Part of the book series: Lecture Notes in Computer Science ((LNCS,volume 13437))

Abstract

The purpose of this study is to investigate the model generalizability using multi-institutional data for virtual contrast-enhanced MRI (VCE-MRI) synthesis. This study presented a retrospective analysis of contrast-free T1-weighted (T1w), T2-weighted (T2w), and gadolinium-based contrast-enhanced T1w MRI (CE-MRI) images of 231 NPC patients enrolled from four institutions. Data from three of the participating institutions were employed to generate a training and an internal testing set, while data from the remaining institution was employed as an independent external testing set. The multi-institutional data were trained separately (single-institutional model) and jointly (joint-institutional model) and tested using the internal and external sets. The synthetic VCE-MRI was quantitatively evaluated using MAE and SSIM. In addition, visual qualitative evaluation was performed to assess the quality of synthetic VCE-MRI compared to the ground-truth CE-MRI. Quantitative analyses showed that the joint-institutional models outperformed single-institutional models in both internal and external testing sets, and demonstrated high model generalizability, yielding top-ranked MAE, and SSIM of 71.69 ± 21.09 and 0.81 ± 0.04 respectively on the external testing set.
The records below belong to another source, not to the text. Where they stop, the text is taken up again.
/-- A write of HOST_ENG_CTL. -/
def Head.writeEngCtl (h : Head) (v : Nat) : Head × Nat :=
  if bit v 0 ∧ (!h.pins.svcEn ∨ h.reqLocked) then (h, 6)
  else
    let h := if bit v 1 then h.closeView false else h
    (if bit v 0 then h.newChallenge else h, 0)

/-- The response that a challenge asks for (R441): `key` is the device key, or zeros while the store is blank. -/
def engResponse (key : List Nat) (chal uid : Nat) : Nat :=
  leWord ((hmacSha256 key (leBytes 4 chal ++ leBytes 4 uid)).take 4)

/-- A write of HOST_ENG_RESP (R442). -/
def Head.writeEngResp (h : Head) (key : List Nat) (v : Nat) : Head :=
  let inTime := h.host.chalTick.any (fun t => decide (h.now ≤ t + 200000000))
  let right := inTime && h.pins.svcEn && v == engResponse key (h.rd HOST_ENG_CHAL) (h.rd SYS_UID_LO)
  let h := h.voidChallenge
  if right then
    let h := (h.put SYS_STATUS_ENG_OPEN 1).put HOST_ENG_STAT_FAILS 0
    { h with host := { h.host with idleFrom := h.now } }
  else
    let n := min 3 (h.fld HOST_ENG_STAT_FAILS + 1)
    let h := h.put HOST_ENG_STAT_FAILS n
    if n = 3 then { h with host := { h.host with lockFrom := some h.now } } else h

/-- A write to the HOST block, at once. -/
def Head.writeHost (h : Head) (key : List Nat) (a v : Nat) : Head × Nat :=
  if a = HOST_CTL then (if bit v 0 then h.flushTickets else h, 0)
  else if a = HOST_ENG_CTL then h.writeEngCtl v
  else if a = HOST_ENG_RESP then (h.writeEngResp key v, 0)
  else (h.store a v, 0)

/-! ## Pairs (R7) -/

/-- The write of the upper word commits both halves, checked as one value. `a` is the lower word's address. -/
def Head.writePair (h : Head) (a lo hi : Nat) : Head × Nat :=
  let n := (a - 0x80000) / 0x400
  let k := (a - 0x30100) / 0x20
  let v := (a - 0xA0000) / 0x80
  if a = TIME_LT_NS then h.writeLineTime lo hi
  else if a = ACQ_TRIG_NS then h.writeAcqTime lo hi
  else if 0x30100 ≤ a ∧ a < 0x30180 then h.writeTrg k lo hi
  else if 0x80000 ≤ a ∧ a < 0xA0000 ∧ a = AX_POS_SET_LO n then
    let r := h.writePosSet n (pairOf lo hi)
    if r.2 = 0 then (r.1.shadow (AX_POS_SET_LO n) lo, 0) else r
  else if a = VM_SET_LO v then
    let x := sext 64 (pairOf lo hi)
    if x < 0 ∨ x ≥ (h.pendingRd (VM_MCYC v) : Int) * 65536 then (h, 7) else ((h.shadow a lo).shadow (a + 4) hi, 0)
  else ((h.shadow a lo).shadow (a + 4) hi, 0)

/-- The word a lower half waits as, or the one in force. -/
def Head.lowerHalf (h : Head) (a : Nat) : Nat :=
  match h.holds.get (fun _ => none) a with
  | some w => w.toNat
  | none => h.peek a

/-! ## One word -/

/-- A block that a reload closes for writes (Table 03-8). -/
def reloadBlock (a : Nat) : Bool :=
  [3, 4, 5, 6, 7, 8, 9, 0xA, 0xB, 0xC, 0xD, 0xF, 0x10, 0x11].contains (a / 65536) || 0x200000 ≤ a

/-- A reload, or the role of Substitute, refuses every write there (R76, Table 17-6). -/
def Head.blockBusy (h : Head) (a : Nat) : Bool :=
  (h.boot.reload != .none && reloadBlock a) || (h.substitute && !([0, 1, 0xF].contains (a / 65536)))

/-- The block's own rule for a word. -/
def Head.writeBlock (h : Head) (key : List Nat) (a v : Nat) (engineer : Bool) : Head × Nat :=
  if 0x200000 ≤ a then h.writeCam a v
  else
    match a / 65536 with
    | 0 => h.writeSys a v
    | 1 => h.writeBoot a v
    | 2 => h.writeLane a v engineer
    | 3 => h.writeTime a v engineer
    | 4 => h.writeSched a v
    | 5 | 6 | 7 => h.writeLe a v
    | 8 | 9 => h.writeAx a v engineer
    | 0xA => h.writeVm a v engineer
    | 0xB => h.writePl a v engineer
    | 0xC => h.writeFb a v engineer
    | 0xD => h.writeNode a v engineer
    | 0xF => h.writeRedCtl v
    | 0x10 => if a = ACQ_CTL then h.writeAcqCtl v else h.writeAcqCfg a v
    | 0x11 => h.writeMst a v
    | 0x12 => h.writeHost key a v
    | _ => h.defer a (h.merge a v engineer) true

/-- One word written in a view, past the checks of address and access: the head after it and its status (Table 19-4). -/
def Head.writeWord (h : Head) (key : List Nat) (a v : Nat) (engineer : Bool) : Head × Nat :=
  let once := clearable1 a
  let descriptor := 0x48000 ≤ a ∧ a < 0x50000
  if a < 0x200000 ∧ (a < 0x60000 ∨ 0x80000 ≤ a) ∧ ¬descriptor ∧ a ≠ TIME_MT_ADDEND ∧ once = 0 ∧ writable a true = 0 then
    (h, if h.blockBusy a then 6 else 0)
  else
    let r : Head × Nat :=
      if once ≠ 0 then (h.wr a (bandNot (h.rd a) (band v once)), 0)
      else
        match halfOf a with
        | .lower => ({ h with holds := h.holds.set (fun _ => none) a (some (BitVec.ofNat 32 v)) }, 0)
        | .upper =>
          let r := h.writePair (a - 4) (h.lowerHalf (a - 4)) v
          if r.2 = 0 then ({ r.1 with holds := r.1.holds.set (fun _ => none) (a - 4) none }, 0) else r
        | .one => h.writeBlock key a v engineer
    if r.2 = 5 then r
    else if h.blockBusy a then
      -- a Roll Call request that a reload turns away says so (R153, Table 06-7)
      (if a / 4 = NODE_RC_CTL / 4 ∧ r.2 = 6 then h.put NODE_RC_CTL_REFUSE (r.1.fld NODE_RC_CTL_REFUSE) else h, 6)
    else r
Qualitative evaluation indicated that the joint-institutional model gave a closer visual approximation between the synthetic VCE-MRI and ground-truth CE-MRI on the external testing set, compared with single-institutional models. The model generalizability for VCE-MRI synthesis was enhanced, both quantitatively and qualitatively, when data from more institutions was involved during model development.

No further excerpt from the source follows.